Trostboxen für todunglückliche Eltern

Dass das Leben unberechenbar ist, zeigt sich manchmal im Krankenhaus auf der Station für Neugeborene und Babys. Ich habe gerade die Geschichte von Balduin gelesen, der 2008 im Alter von gerade mal vier Monaten gestorben ist.

Foto: balduins-box.de

Den Schmerz und die Ohnmacht, die Eltern in so einer Lage wohl empfinden, mag ich mir gar nicht versuchen auszumalen. Doch schlimmer noch: Ärzte und Pflegepersonal sind bei solchen Tragödien meist überfordert und wissen nicht, wie sie sich verhalten sollen. Daniela Becker, die Mutter von Balduin schreibt:

Während ich Balduin auf dem Arm hatte und er langsam entglitt, stellte sich eine Schwester mir gegenüber und blickte ständig auf den Monitor über mir und wartete darauf, dass der Herzschlag aufhörte. Ich empfand diese „Totenwache“ als sehr störend. Kurz vor Balduins Tod kam der Oberarzt mit einer riesigen, ca. 20 cm langen Spritze, die er meinem 50 cm langen Sohn verabreichte, obwohl ich schreiend daneben saß und darum bat, dies zu unterlassen. Unmittelbar nachdem Balduin gestorben war, wollte man ihn mir abnehmen und ihn von allen Kabeln befreien, dabei wollte ich meinen Sohn einfach noch etwas halten und dann ins Bettchen legen.

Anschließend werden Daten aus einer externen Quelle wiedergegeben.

-- ==== Sys2Proof/Tests/Slice0.lean ====
section
/-! SUPPORT. Small tests against the vectors of 95_test_vectors.md, and a state that meets the hypotheses of each
statement that has some. -/

namespace Sys2Proof.Tests

open Sys2Proof.Machine

/-! ## Small states -/

/-- The parameters of the vectors' PROG block: N = 2, threshold 30 (95_test_vectors.md 4.1), two base samples. -/
def params (ch : Channel) : Params := ⟨ch, 2, 2, 30, 1023, 1000, 14, false, 0⟩

/-- A block right after reset. -/
def fresh (ch : Channel) : Block := Block.reset (params ch)

/-- Two blocks after reset, PROG in focus. -/
def base : State := ⟨fresh .main, fresh .prog, .prog, .burst, []⟩

/-- The block in focus replaced. -/
def onProg (c : Block) : State := base.setCur c

/-- A context A turn of one micro-step. -/
def micro (s : State) : State := { s with grain := .micro }

/-- PROG running a command at a position. -/
def running (i : Instr) (p : Pos) : Block := { fresh .prog with seq := .run i p }

/-- A command word at PROG's port and context A's move next. -/
def atPort (c : Block) (w : CommandWord) : State := { onProg (c.withCmds [w]) with turns := [(.prog, .foreground .burst)] }

/-- A published reset packet in slot `j`, the hand-off of that slot pending. -/
def handed (j : Nat) : Block :=
  let c := fresh .prog
  { c with
    table :=
      { c.table with
        mem := c.table.mem.setBytes (slotAddr j 0) [0, 0, 0, 0x10, 0, 0, 0]
        bitCounts := c.table.bitCounts.set j 28 }
    next := some j
    nextRepeat := 4 }

/-- Both persistent slots loaded for user slots 1 and 2, no hand-off pending. -/
def rotating : Block :=
  let c := fresh .prog
  { c with
    table :=
      { c.table with
        mem := (c.table.mem.setBytes 9 [0, 0, 0, 0x10, 0, 0, 0]).setBytes 18 [0, 0, 0, 0x10, 0, 0, 0]
        bitCounts := [0, 28, 28]
        map := [some 1, some 2]
        maxLoaded := 2 } }

/-- A property of the next state. -/
def nextIs (o : Host.Outcome State Fault Refusal) (p : State → Bool) : Bool :=
  match o with
  | .next s => p s
  | .fault _ => false
  | .refused _ => false

/-- A property of an answered block. -/
def okIs (r : Except Fault Block) (p : Block → Bool) : Bool :=
  match r with
  | .ok c => p c
  | .error _ => false

/-! ## Well-formed terms -/

theorem test_wf_refuses_missing_word : (Instr.rawPacket 4 [1, 3, 0x3F]).wf = false := by decide
theorem test_wf_refuses_extra_word : (Instr.rawPacket 3 [1, 3, 0x3F, 0x80]).wf = false := by decide
theorem test_wf_refuses_seven_words : (Instr.rawPacket 7 [1, 2, 3, 4, 5, 6, 7]).wf = false := by decide
theorem test_wf_admits_all_counts :
    (Instr.rawPacket 0 []).wf = true ∧ (Instr.rawPacket 15 [1, 2, 3, 4, 5, 6]).wf = true := by decide

/-! ## Command words, written out from 30_encoding.md R70 and R71: operands from the last to the first, then the 16-bit
header of 95_test_vectors.md 4.2 to 4.6 -/

theorem test_decode_throttle :
    decode 0x00000001000000400000002A000000030401#208 = .ok (.throttle 3 42 64 1) := by rfl
theorem test_decode_functionShort : decode 0x00000090000000030202#208 = .ok (.functionShort 3 0x90) := by rfl
theorem test_decode_functionLong : decode 0x00000005000000DE000000030302#208 = .ok (.functionLong 3 0xDE 5) := by rfl
theorem test_decode_accessory : decode 0x0000000100000002000000180303#208 = .ok (.accessory 24 2 1) := by rfl
theorem test_decode_rawPacket :
    decode 0x000000800000003F00000003000000010404#208 = .ok (.rawPacket 4 [1, 3, 0x3F, 0x80]) := by rfl
theorem test_decode_readCv : decode 0x0000000800000007000000010305#208 = .ok (.readCv 1 7 8) := by rfl
theorem test_decode_writeCvByte :
    decode 0x000000090000000700000055000000080406#208 = .ok (.writeCvByte 8 0x55 7 9) := by rfl
theorem test_decode_writeCvBit :
    decode 0x00000004000000030000000100000002FFFFFFFF0507#208 = .ok (.writeCvBit (-1) 2 1 3 4) := by rfl
theorem test_decode_writeMainCvByte :
    decode 0x0000005500000008000000030308#208 = .ok (.writeMainCvByte 3 8 0x55) := by rfl
theorem test_decode_writeMainCvBit :
    decode 0x00000001000000020000001D000000030409#208 = .ok (.writeMainCvBit 3 29 2 1) := by rfl
theorem test_decode_printLastPacket : decodeTableWord 16 0x000A = some .printLastPacket := by rfl
theorem test_decode_printCapacity : decodeTableWord 16 0x000B = some .printCapacity := by rfl
theorem test_decode_refuses_by_name :
    decode 0x100B#208 = .error .reservedField ∧ decode 0x000C#208 = .error .reservedOpcode ∧
      decode 0x0402#208 = .error .wrongArgc := ⟨rfl, rfl, rfl⟩

/-! ## One step from reset for table rows -/

theorem test_step_runs_fetched_throttle :
    nextIs (step (State.reset.withFetchWord 16 0x0401)) (fun s => s.prog.io.events == [.ended .ignored]) = true := by
  decide
theorem test_step_runs_fetched_functionShort :
    nextIs (step (State.reset.withFetchWord 16 0x0202)) (fun s => s.prog.next == some 0 && s.prog.nextRepeat == 4) =
      true := by decide
theorem test_step_runs_fetched_capacity :
    nextIs (step (State.reset.withFetchWord 16 0x000B))
      (fun s => s.prog.io.events == [.response (.capacity 2), .ended .ok]) = true := by decide

/-! ## Vectors of 95_test_vectors.md -/

/-- Section 3.1, published frames. -/
theorem test_encoder_vectors :
    publishedFrame [0x12, 0x34, 0x56, 0x78, 0x08] =
        ⟨46, [0x09, 0x0D, 0x0A, 0xC7, 0x80, 0x44, 0x00, 0x00, 0x00]⟩ ∧
      publishedFrame [0xE7, 0xFF, 0xEF, 0xFF, 0xEF, 0xE7] =
        ⟨55, [0x73, 0xBF, 0xDD, 0xEF, 0xF7, 0x7B, 0x9E, 0x00, 0x00]⟩ ∧
      publishedFrame [0, 0, 0, 0, 0, 0] = ⟨55, [0, 0, 0, 0, 0, 0, 2, 0, 0]⟩ ∧
      publishedFrame [0xAA, 0xAA, 0x00] = ⟨28, [0x55, 0x2A, 0x80, 0x10, 0, 0, 0, 0, 0]⟩ := by decide

/-- Section 3.2.1. -/
theorem test_cab_vectors :
    cabBytes 127 = [0x7F] ∧ cabBytes 128 = [0xC0, 0x80] ∧ cabBytes 3000 = [0xCB, 0xB8] ∧
      cabBytes 10239 = [0xE7, 0xFF] := by decide

/-- Section 3.2.2. -/
theorem test_speed_vectors :
    speedByte 0 1 = 0x80 ∧ speedByte 1 0 = 0x02 ∧ speedByte 64 1 = 0xC1 ∧ speedByte 126 1 = 0xFF ∧
      speedByte 200 0 = 0x7F ∧ speedByte (-1) 0 = 0x01 ∧ speedByte (-5) 1 = 0x81 := by decide

/-- Section 3.2.3. -/
theorem test_field_vectors :
    fShort 0x40 = 0x80 ∧ fShort 0xFF = 0xBF ∧ fLong 0x00 = 0xDE ∧ fLong 0xFF = 0xDF ∧
      accessoryPayload 1 2 0 = [0x81, 0xFC] ∧ accessoryPayload 64 0 0 = [0x80, 0xE8] ∧
      accessoryPayload 511 3 1 = [0xBF, 0x8F] ∧ (cvHi 257, cvLo 257) = (1, 0) ∧ (cvHi 1024, cvLo 1024) = (3, 0xFF) := by
  decide

/-- Section 3.8. -/
theorem test_service_packet_vectors :
    probeBit 1024 7 = [0x7B, 0xFF, 0xEF] ∧ probeWriteByte 257 0 = [0x7D, 0x00, 0x00] ∧
      probeWriteBit 29 1 2 = [0x78, 0x1C, 0xFA] ∧ probeVerifyBit 29 0 7 = [0x78, 0x1C, 0xE7] := by decide

/-- Section 3.6, V9 to V11 on two slots: a repeat first, then a hand-off, then the rotation. -/
theorem test_engine_vectors :
    okIs (engineSteps 1 { rotating with next := some 2, engine := { rotating.engine with cur := .slot 0, repeatLeft := 1 } })
        (fun c => c.engine.cur == .slot 0 && c.engine.repeatLeft == 0 && c.next == some 2) = true ∧
      okIs (engineSteps 2 { rotating with next := some 2, engine := { rotating.engine with cur := .slot 0, repeatLeft := 1 } })
        (fun c => c.engine.cur == .slot 2 && c.engine.rot == 2 && c.next == none) = true ∧
      okIs (engineSteps 1 { rotating with engine := { rotating.engine with rot := 2 } })
        (fun c => c.engine.cur == .slot 1 && c.engine.rot == 1) = true := by decide

/-- Section 3.7, A10 and A11: one tick short, one tick long; and the bounds themselves. -/
theorem test_ack_vectors :
    [1124, 1125, 2125, 2126].map (fun t =>
        (judgeSample (params .prog) ⟨.seekFall, 0, 0, 0, 100⟩ 129 t).ackState) =
      [.seekRise, .confirmed, .confirmed, .seekRise] := by decide

/-! ## One small test per command (95_test_vectors.md 3.3 and 4) -/

theorem test_throttle :
    nextIs (exec (.throttle 1 3000 (-1) 0) base)
      (fun s => s.cur.slotFrame 1 == ⟨46, [0x65, 0xAE, 0x07, 0xE0, 0x12, 0x6C, 0, 0, 0]⟩ && s.cur.mapped 1 == some 1 &&
        s.cur.next == some 1 && s.cur.io.events == [.response (.throttle 1 0 0), .ended .ok]) = true := by decide
theorem test_functionShort :
    nextIs (exec (.functionShort 3 64) base)
      (fun s => s.cur.slotFrame 0 == ⟨28, [0x01, 0xA0, 0x10, 0x70, 0, 0, 0, 0, 0]⟩ && s.cur.nextRepeat == 4) = true := by
  decide
theorem test_functionLong :
    nextIs (exec (.functionLong 3000 0 255) base)
      (fun s => s.cur.slotFrame 0 == ⟨46, [0x65, 0xAE, 0x1B, 0xCF, 0xF2, 0x94, 0, 0, 0]⟩) = true := by decide
theorem test_accessory_reversed :
    nextIs (exec (.accessory 24 1 1) (onProg { fresh .prog with accessoriesReversed := true }))
      (fun s => s.cur.slotFrame 0 == ⟨28, [0x4C, 0x3E, 0x8C, 0x50, 0, 0, 0, 0, 0]⟩) = true := by decide
/-- 4.3: with the pool full, user slot 1 is rewritten in place. -/
theorem test_rawPacket_in_place :
    nextIs (exec (.rawPacket 4 [1, 3, 0x3F, 0x9F]) (onProg rotating))
      (fun s => s.cur.slotFrame 1 == ⟨37, [0x01, 0x8F, 0xD3, 0xEA, 0x38, 0, 0, 0, 0]⟩ && s.cur.nextRepeat == 0 &&
        s.cur.table.map == [some 1, some 2] && s.cur.next == some 1) = true := by decide
/-- 4.5: the cold preamble turns the output on and waits. -/
theorem test_readCv_starts :
    nextIs (exec (.readCv 1 7 8) base)
      (fun s => s.cur.outEnable && s.cur.svc.restoreOff && holding s.cur && s.cur.svc.opCv == 1) = true := by decide
theorem test_readCv_on_main_is_ignored :
    nextIs (exec (.readCv 1 7 8) { base with focus := .main }) (fun s => s.cur.io.events == [.ended .ignored]) = true := by
  decide
/-- 4.4: the acknowledged fallback reports the value and turns the output off again. -/
theorem test_writeCvByte_ends :
    let c := running (.writeCvByte 8 85 7 8) (.ak8 .fallback)
    nextIs (exec (.writeCvByte 8 85 7 8) (onProg
        { c with outEnable := true, svc := { c.svc with restoreOff := true, value := 85, opCv := 8, opCb := 7, opCbSub := 8 } }))
      (fun s => !s.cur.outEnable && s.cur.io.events == [.response (.cv 7 8 8 85), .ended .ok]) = true := by decide
/-- 4.6: no ack on the fallback either. -/
theorem test_writeCvBit_fails :
    let c := running (.writeCvBit 29 2 1 0 0) (.ak1b .fallback)
    nextIs (exec (.writeCvBit 29 2 1 0 0) (onProg { c with svc := { c.svc with opCv := 29, opBit := 2, opValue := 1 } }))
      (fun s => s.cur.io.events == [.response (.cvBit 0 0 29 2 (-1)), .ended .ackFail]) = true := by decide
theorem test_writeMainCvByte :
    nextIs (exec (.writeMainCvByte 3 8 85) base) (fun s => s.cur.payload.p.take 5 == [3, 0xEC, 7, 85, 0xBD]) = true := by
  decide
/-- `bit` 9 and `value` 5 are clamped. -/
theorem test_writeMainCvBit_clamps :
    nextIs (exec (.writeMainCvBit 3 29 9 5) base) (fun s => s.cur.payload.p.take 4 == [3, 0xE8, 0x1C, 0xFF]) = true := by
  decide
theorem test_printLastPacket_before_a_load :
    nextIs (exec .printLastPacket base) (fun s => s.cur.io.events == [.ended .ok]) = true := by decide
theorem test_printCapacity :
    nextIs (exec .printCapacity base) (fun s => s.cur.io.events == [.response (.capacity 2), .ended .ok]) = true := by
  decide

/-! ## Sound blocks -/

theorem reset_frame_complete : Frame.complete resetFrame := ⟨[0, 0, 0], ⟨by decide, by decide, by decide⟩, by decide⟩
theorem idle_frame_complete : Frame.complete idleFrame := ⟨[0xFF, 0x00, 0xFF], ⟨by decide, by decide, by decide⟩, by decide⟩

/-- A block whose slot table is that of reset and that is in no load. -/
theorem pool_at_reset (c : Block) (hq : c.params.n = 2) (ht : c.table = (fresh .prog).table) (hn : c.next = none)
    (hs : c.PoolOk = (c.table.map.length = c.params.n ∧ c.table.maxLoaded ≤ c.params.n ∧
      (∀ j, c.next = some j → j ≤ c.params.n) ∧ 1 ≤ c.params.n ∧ c.PoolSettled)) : c.PoolOk := by
  rw [hs, ht, hq, hn]
  refine ⟨rfl, Nat.zero_le _, fun j h => (nomatch h), by omega, ?_⟩
  unfold Block.PoolSettled
  rw [ht]
  exact List.Perm.refl _

theorem fresh_pool (ch : Channel) : (fresh ch).PoolOk := pool_at_reset _ rfl rfl rfl rfl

Aus dem Wunsch heraus, sie hätte die letzten Stunden im Leben ihres kleinen Sohnes anders mit ihm verbracht, wäre sie anders auf den Abschied vorbereitet gewesen oder besser in ihrer Lage unterstützt worden… entstand zusammen mit der „Kinderfee Hamburgs“ (Tina Tappehorn) die Idee einer Trostschachtel für Eltern mit sterbenskranken Babys.

So setzt sich der Verein „Balduins Box“ dafür ein, dass in Intensivstationen Boxen angebracht werden mit einer Anleitung zur Unterstützung des Abschiedsprozesses für die Pfleger und Schwestern, sowie Schachteln für die Eltern. In jeder Schachtel befindem sich:

ein Heft mit (Lied)Texten, ein Rosenquarz zum Halten, ein Seidentuch zum Abdimmen des Lichtes, ein elektrisches Teelicht, Muscheln und Sterne…

Ich finde diese Idee so liebevoll und schmerzlich schön, dass ich das Projekt unbedingt unterstützen will. Das sind Momente, wo man eigentlich leider gar nichts tun kann, weil den Eltern jede Hoffnung genommen wird. Aber das so eine kleine Box helfen kann, auf dem Weg mit der Trauer umzugehen, davon bin ich überzeugt. Deswegen geht meine monatliche 5-Prozent-vom-Gehalt-Spende dieses Mal an Balduins Box e.V..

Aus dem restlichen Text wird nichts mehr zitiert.